* Work item *
Only one stretch of the data below should be repeated: the lines from the line containing "(pos.val ≠ (if" through the line containing "(admitted s a (R.coPos o) true → exec", inclusive, exactly as they are.

* Provided material *

/-- R439 to R444: an order joins those of the tick; the time-outs of an operation and of a selection, a position that ends one, the
reset of a blocked object, the response queue; a result; how the orders of one object are judged. -/
def Obligations.Commands : Prop :=
  ∀ (a : Acc) (rank : Fin 8) (v : Bool) (orig ctl o : Fin 256) (pos : Fin 4) (s : State),
    let u := accessed s
    let x := objOf s o
    let order := fun (i : Instr) (action : Nat) => exec i s = .next { u with cmd := { s.cmd with orders := s.cmd.orders ++
      [{ obj := o, rank := rank, action := if rank.val = 5 ∨ rank.val = 6 then action else 3, val := v, orig := orig, ctl := ctl }] } }
    let first := s.time.tickRun = true ∧ nextMer s ≤ s.ltc + (x.due - s.now)
    (admitted s a R.cmdOrd true →
      order (.cmdSelect a rank v orig ctl o) 0 ∧ order (.cmdOperate a rank v orig ctl o) 1 ∧ order (.cmdCancel a rank v orig ctl o) 2) ∧
    (∀ d, x.order = some d →
      (objPhase x = 2 → exec (.operTimeout o) s = .next (cmdResult (setObj (reach s x.due) o {}) d 9)) ∧
      (objPhase x = 1 → ¬first → exec (.selectTimeout o) s = .next (cmdResult (setObj (reach s x.due) o {}) d 14)) ∧
      (objPhase x = 1 → first → exec (.selectTimeout o) s = .next s) ∧
      (admitted s a (R.coPos o) true → objPhase x = 2 →
        let w := setShadow u (R.coPos o) (word pos)
        (pos.val = (if d.val then 2 else 1) → exec (.coPosWrite a o pos) s = .next (cmdResult (setObj w o {}) d 13)) ∧
        (pos.val ≠ (if d.val then 2 else 1) → exec (.coPosWrite a o pos) s = .next w))) ∧
    (objPhase x ≠ 2 → exec (.operTimeout o) s = .next s ∧
      (admitted s a (R.coPos o) true → exec (.coPosWrite a o pos) s = .next (setShadow u (R.coPos o) (word pos)))) ∧
    (objPhase x ≠ 1 → exec (.selectTimeout o) s = .next s) ∧
    (admitted s a R.cmdCtrl true →
      (guardedOk x.st = true → objPhase x = 3 → exec (.objReset a o) s = .next (setObj u o {})) ∧
      (guardedOk x.st = true → objPhase x ≠ 3 → exec (.objReset a o) s = .next u) ∧
      (guardedOk x.st = false → Answers (exec (.objReset a o) s) fun t => objOf t o = {} ∧ evt t R.cmdEvt 3 = true)) ∧
    (admitted s a R.cmdResPop false → qOk s.cmd.res = true →
      (s.cmd.res.items = [] → exec (.cmdResPop a) s = .next { u with bus := 0#32 }) ∧
      ∀ w rest, s.cmd.res.items = w :: rest → Answers (exec (.cmdResPop a) s) fun t => t.bus = w ∧ t.cmd.res.items = rest ∧
        qOk t.cmd.res = true ∧ { t with bus := s.bus, cmd := { t.cmd with res := s.cmd.res } } = u) ∧
    (∀ (d : Order) (cause : Fin 16), d.obj < 256 → d.rank < 8 → d.orig < 256 → d.ctl < 256 →
      let t := cmdResult s d cause
      liveOf t (R.coResult d.obj) = word (d.rank * 2 ^ 28 + cause * 2 ^ 24 + if d.rank ≤ 3 then 0 else d.orig * 2 ^ 16 + d.ctl * 2 ^ 8) ∧
      t.cmd.orders = s.cmd.orders ∧ t.cmd.objs = s.cmd.objs ∧
      (d.rank = 5 ∨ d.rank = 6 → qOk s.cmd.res = true → s.cmd.res.items.length < 256 → evt t R.cmdEvt 0 = true ∧
        t.cmd.res.items = s.cmd.res.items ++
          [word (2 ^ 31 + d.rank * 2 ^ 28 + cause * 2 ^ 24 + d.orig * 2 ^ 16 + d.ctl * 2 ^ 8 + d.obj)])) ∧
    (∀ (flag : Nat → Bool) (y : CmdObj) (d e : Order), d.action = 1 → d.obj = e.obj →
      let sbo := ctlModel s d.obj = 2 ∨ ctlModel s d.obj = 4
      let one := evalOrders s flag y [(0, d)]
      let two := evalOrders s flag y [(0, d), (1, e)]
      (badRequest s d = true → one.run = none ∧ one.res = [(0, d, 11)] ∧ one.obj = y) ∧
      (badRequest s d = false →
        (4 ≤ d.rank → sbo → holds y d = false → one.run = none ∧ one.res = [(0, d, 3)]) ∧
        (4 ≤ d.rank → (sbo → holds y d = true) → interlocked s flag d = true → one.run = none ∧ one.res = [(0, d, 5)]) ∧
        (2 ≤ d.rank → objPhase y = 2 → (4 ≤ d.rank → ¬sbo ∧ interlocked s flag d = false) → one.run = none ∧ one.res = [(0, d, 6)]) ∧
        (d.rank < 8 → objPhase y ≠ 2 → (4 ≤ d.rank → (sbo → holds y d = true) ∧ interlocked s flag d = false) →
          one.run = some d ∧ one.res = [])) ∧
      (badRequest s d = false → badRequest s e = false → e.action = 1 → objPhase y = 0 → d.rank < 4 → e.rank < 4 →
        (d.rank = e.rank → d.val ≠ e.val → two.run = none ∧ two.contra = some d.rank ∧ two.res = [(0, d, 2), (1, e, 2)]) ∧
        (d.rank < e.rank → two.run = some d ∧ two.res = [(1, e, 1)]) ∧
        (d.rank = e.rank → d.val = e.val → two.run = some d ∧ two.res = [(1, e, 12)])))

/-! ### Field buses -/

/-- R452, R453, R460 to R465, R468, R469, R471: what each command of a field bus controller does: a frame received, arbitration, the end of a
transmission, errors and bus-off, its switches, the pushed items of TQ1, the receive queues, the transceiver's fault. -/
def Obligations.FieldBuses : Prop :=
  ∀ (a : Acc) (m q : Fin 2) (f : CanFrame) (age : Nat) (e : CanErr) (w : Word) (v : Bool) (s : State),
    let u := accessed s
    let x := fbcOf s m
    let rx := exec (.canFrameRx m f age) s
    let count := fun (t : State) (i : Nat) => (liveOf t (R.fbcCnt m i)).toNat = min 0xFFFFFFFF ((liveOf s (R.fbcCnt m i)).toNat + 1)
    let good := f.malformed = false ∧ (f.remote = true ∨ canLen f.fdf f.data.length = true)
    let silent := bit (shadowOf s (R.fbcCfg m)) 2 = true
    (lbFbc s m = 1 ∨ lbFbc s m = 2 ∨ x.on = false → rx = .next s) ∧
    (lbFbc s m = 0 → x.on = true →
      (¬good → Answers rx fun t => count t 0 ∧ (¬silent → (fbcOf t m).rec_ = min 255 (x.rec_ + 1))) ∧
      (good → Answers rx fun t => (x.rec_ ≤ 127 → (fbcOf t m).rec_ = x.rec_ - 1) ∧
        (127 < x.rec_ → 119 ≤ (fbcOf t m).rec_ ∧ (fbcOf t m).rec_ ≤ 127) ∧ (f.remote = true → count t 1) ∧
        (f.remote = false → filterOf s m f = none → count t 2) ∧
        ∀ i, f.remote = false → filterOf s m f = some i →
          let act := fld (forceOf s (R.fbfAct m i)) 1 0
          let y := rqOf s m q
          (act = q.val + 1 → qOk y.q = true → y.q.items.length < rqDepth q → (rqOf t m q).q.items = y.q.items ++
            [{ msg := { fdf := f.fdf, brs := f.brs, ide := f.ide, id := f.id.toNat, data := f.data }, esi := f.esi, filter := i
               ns := nsOf (s.ltc - age), sec := secOf (s.ltc - age) }]) ∧
          (act = q.val + 1 → qOk y.q = true → rqDepth q ≤ y.q.items.length → (rqOf t m q).q.items = y.q.items ∧
            evt t (R.rqEvt m q) 2 = true) ∧
          (∀ o c orig ctl b6 b7 : Byte, act = 3 → f.ide = true → f.fdf = true → f.id.toNat / 2 ^ 25 = 2 → c.toNat ≤ 2 →
            f.data = [0x10#8 + c, 0xEF#8 - c, o, if v then 1#8 else 0#8, orig, ctl, b6, b7] → bit (forceOf s (R.coCfg o.toNat)) 31 = true →
            t.cmd.orders = s.cmd.orders ++ [{ obj := o.toNat, rank := 4, action := c.toNat, val := v, orig := orig.toNat, ctl := ctl.toNat
                                              bus := m, src := f.id.toNat / 2 ^ 9 % 256 }]))) ∧
    (canStart s m = false → exec (.canArbitration m v) s = .next s) ∧
    (canStart s m = true → qOk x.tq0 = true → qOk x.tq1 = true → lbFbc s m = 0 →
      (∀ i rest, x.tq0.items = i :: rest →
        exec (.canArbitration m true) s = .next (setFbc s m { x with bus := some (true, i.msg) }) ∧
        exec (.canArbitration m false) s = .next (tq0Report (tq0Fail (setFbc s m { x with tq0 := qPop 16 x.tq0 }) m 15 10) i false)) ∧
      (∀ i rest, x.tq0.items = [] → x.tq1.items = i :: rest →
        exec (.canArbitration m true) s = .next (setFbc s m { x with bus := some (false, i) }) ∧
        exec (.canArbitration m false) s = .next s)) ∧
    (x.bus = none → qOk x.tq0 = true → qOk x.tq1 = true → exec (.canTxComplete m v) s = .next s) ∧
    (qOk x.tq0 = true → qOk x.tq1 = true → lbFbc s m = 0 →
      (∀ y i rest, x.bus = some (true, y) → x.tq0.items = i :: rest →
        let p := setFbc s m { x with bus := none, tq0 := qPop 16 x.tq0 }
        exec (.canTxComplete m true) s = .next (tq0Report (tecDown (bump p (R.tq0Cnt m) 31 16 1) m) i true) ∧
        exec (.canTxComplete m false) s = .next (tq0Report (tq0Fail p m 9 5) i false)) ∧
      (∀ y, x.bus = some (false, y) →
        exec (.canTxComplete m true) s = .next (tecDown (setFbc s m { x with bus := none, tq1 := qPop 64 x.tq1 }) m) ∧
        exec (.canTxComplete m false) s = .next (setFbc s m { x with bus := none }))) ∧
    (x.on = false → exec (.canBusError m e) s = .next s) ∧
    (x.on = true → Answers (exec (.canBusError m e) s) fun t => count t 4 ∧ (¬silent →
      (fbcOf t m).tec = (if e = .transmitter then x.tec + 8 else x.tec) ∧
      (fbcOf t m).rec_ = (match e with | .transmitter => x.rec_ | .receiver => min 255 (x.rec_ + 1) | .receiverDominant => min 255 (x.rec_ + 8)) ∧
      (x.fc = .active ∨ x.fc = .passive →
        (256 ≤ (fbcOf t m).tec → (fbcOf t m).fc = (if bit (shadowOf s (R.fbcCfg m)) 3 then .recovering else .busOff) ∧
          evt t (R.fbcEvt m) 3 = true ∧ (fbcOf t m).tq0.items = [] ∧ (fbcOf t m).bus = none) ∧
        ((fbcOf t m).tec < 256 → (fbcOf t m).fc = if 128 ≤ (fbcOf t m).tec ∨ 128 ≤ (fbcOf t m).rec_ then .passive else .active)))) ∧
    (x.fc = .recovering → exec (.busOffRecovered m) s =
      .next (fbcPost (setEvt (setFbc s m { x with fc := .active, tec := 0, rec_ := 0 }) (R.fbcEvt m) 4) m 1 0x12 0 2)) ∧
    (x.fc ≠ .recovering → exec (.busOffRecovered m) s = .next s) ∧
    (admitted s a (R.fbcCtrl m) true →
      exec (.fbcRecover a m) s = .next (if x.fc = .busOff then setFbc u m { x with fc := .recovering } else u) ∧
      (x.on = true → exec (.fbcEnable a m) s = .next u) ∧
      (x.on = false → fbcBad s m = true → exec (.fbcEnable a m) s = .next (setEvt u (R.fbcEvt m) 0)) ∧
      (x.on = false → fbcBad s m = false →
        exec (.fbcEnable a m) s = .next (setFbc (setShadow u (R.fbcCtrl m) 1#32) m { x with on := true })) ∧
      (x.on = false → exec (.fbcDisable a m) s = .next u) ∧
      (x.on = true → Answers (exec (.fbcDisable a m) s) fun t => (fbcOf t m).on = false ∧ (fbcOf t m).bus = none ∧
        (fbcOf t m).tq0.items = [] ∧ (fbcOf t m).tq1 = x.tq1 ∧ t.shadow = (setShadow s (R.fbcCtrl m) 0#32).shadow)) ∧
    (admitted s a (R.tq1Push m) true → qOk x.tq1 = true →
      let push := exec (.tq1Push a m w) s
      (x.item = [] → fld w 31 24 ≠ 0xA5 →
        push = .next (tq1Discard (setFbc (if x.skip then u else setEvt u (R.tq1Evt m) 0) m { x with skip := true }) m 1)) ∧
      (x.item = [] → fld w 31 24 = 0xA5 → canLen (bit w 23) (fld w 6 0) = true → x.tq1.items.length < 64 →
        push = .next (setFbc u m { x with skip := false, item := [w], want := 2 + (fld w 6 0 + 3) / 4 })) ∧
      (x.item = [] → fld w 31 24 = 0xA5 → canLen (bit w 23) (fld w 6 0) = true → 64 ≤ x.tq1.items.length → Answers push fun t =>
        fbcOf t m = { x with skip := true } ∧ evt t (R.tq1Evt m) 1 = true) ∧
      (∀ h, x.item = [h] → tq1IdOk h w = false → Answers push fun t => fbcOf t m = { x with item := [], skip := true } ∧
        evt t (R.tq1Evt m) 0 = true) ∧
      (∀ h l, x.item = h :: l → (l = [] → tq1IdOk h w = true) →
        (l.length + 2 < x.want → push = .next (setFbc u m { x with item := h :: l ++ [w] })) ∧
        (x.want ≤ l.length + 2 → push = .next (setFbc u m
          { x with item := [], tq1 := qPush 64 x.tq1 (tq1Msg h ((l ++ [w]).headD 0#32) (l.drop 1 ++ if l = [] then [] else [w])) })))) ∧
    (admitted s a (R.tq1Ctrl m) true → exec (.tq1Flush a m) s = .next (setFbc u m { x with tq1 := {}, item := [], skip := true })) ∧
    (let y := rqOf s m q
     (admitted s a (R.rqHead m q) false → qOk y.q = true →
       (y.q.items = [] → exec (.rqHead a m q) s =
         .next { setEvt (setRq u m q { y with win := [] }) (R.rqEvt m q) 3 with bus := 0#32 }) ∧
       ∀ h rest, y.q.items = h :: rest → Answers (exec (.rqHead a m q) s) fun t => t.bus = (rqWords h).headD 0#32 ∧
         (rqOf t m q).win = rqWords h ∧ (rqOf t m q).q.items = rest ∧ qOk (rqOf t m q).q = true) ∧
     (admitted s a (R.rqCtrl m q) true → Answers (exec (.rqFlush a m q) s) fun t => (rqOf t m q).q.items = [] ∧ (rqOf t m q).win = [] ∧
       fld (liveOf t (R.rqCnt m q)) 15 0 = min 0xFFFF (fld (liveOf s (R.rqCnt m q)) 15 0 + y.q.items.length))) ∧
    exec (.xcvrFault m v) s = .next (let t := setFbc s m { x with xcvr := v }
      if v = true ∧ x.xcvr = false then fbcPost (setEvt t (R.fbcEvt m) 5) m 0 0x13 0 1 else t)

* Solution *
        (pos.val ≠ (if d.val then 2 else 1) → exec (.coPosWrite a o pos) s = .next w))) ∧
    (objPhase x ≠ 2 → exec (.operTimeout o) s = .next s ∧
      (admitted s a (R.coPos o) true → exec (.coPosWrite a o pos) s = .next (setShadow u (R.coPos o) (word pos)))) ∧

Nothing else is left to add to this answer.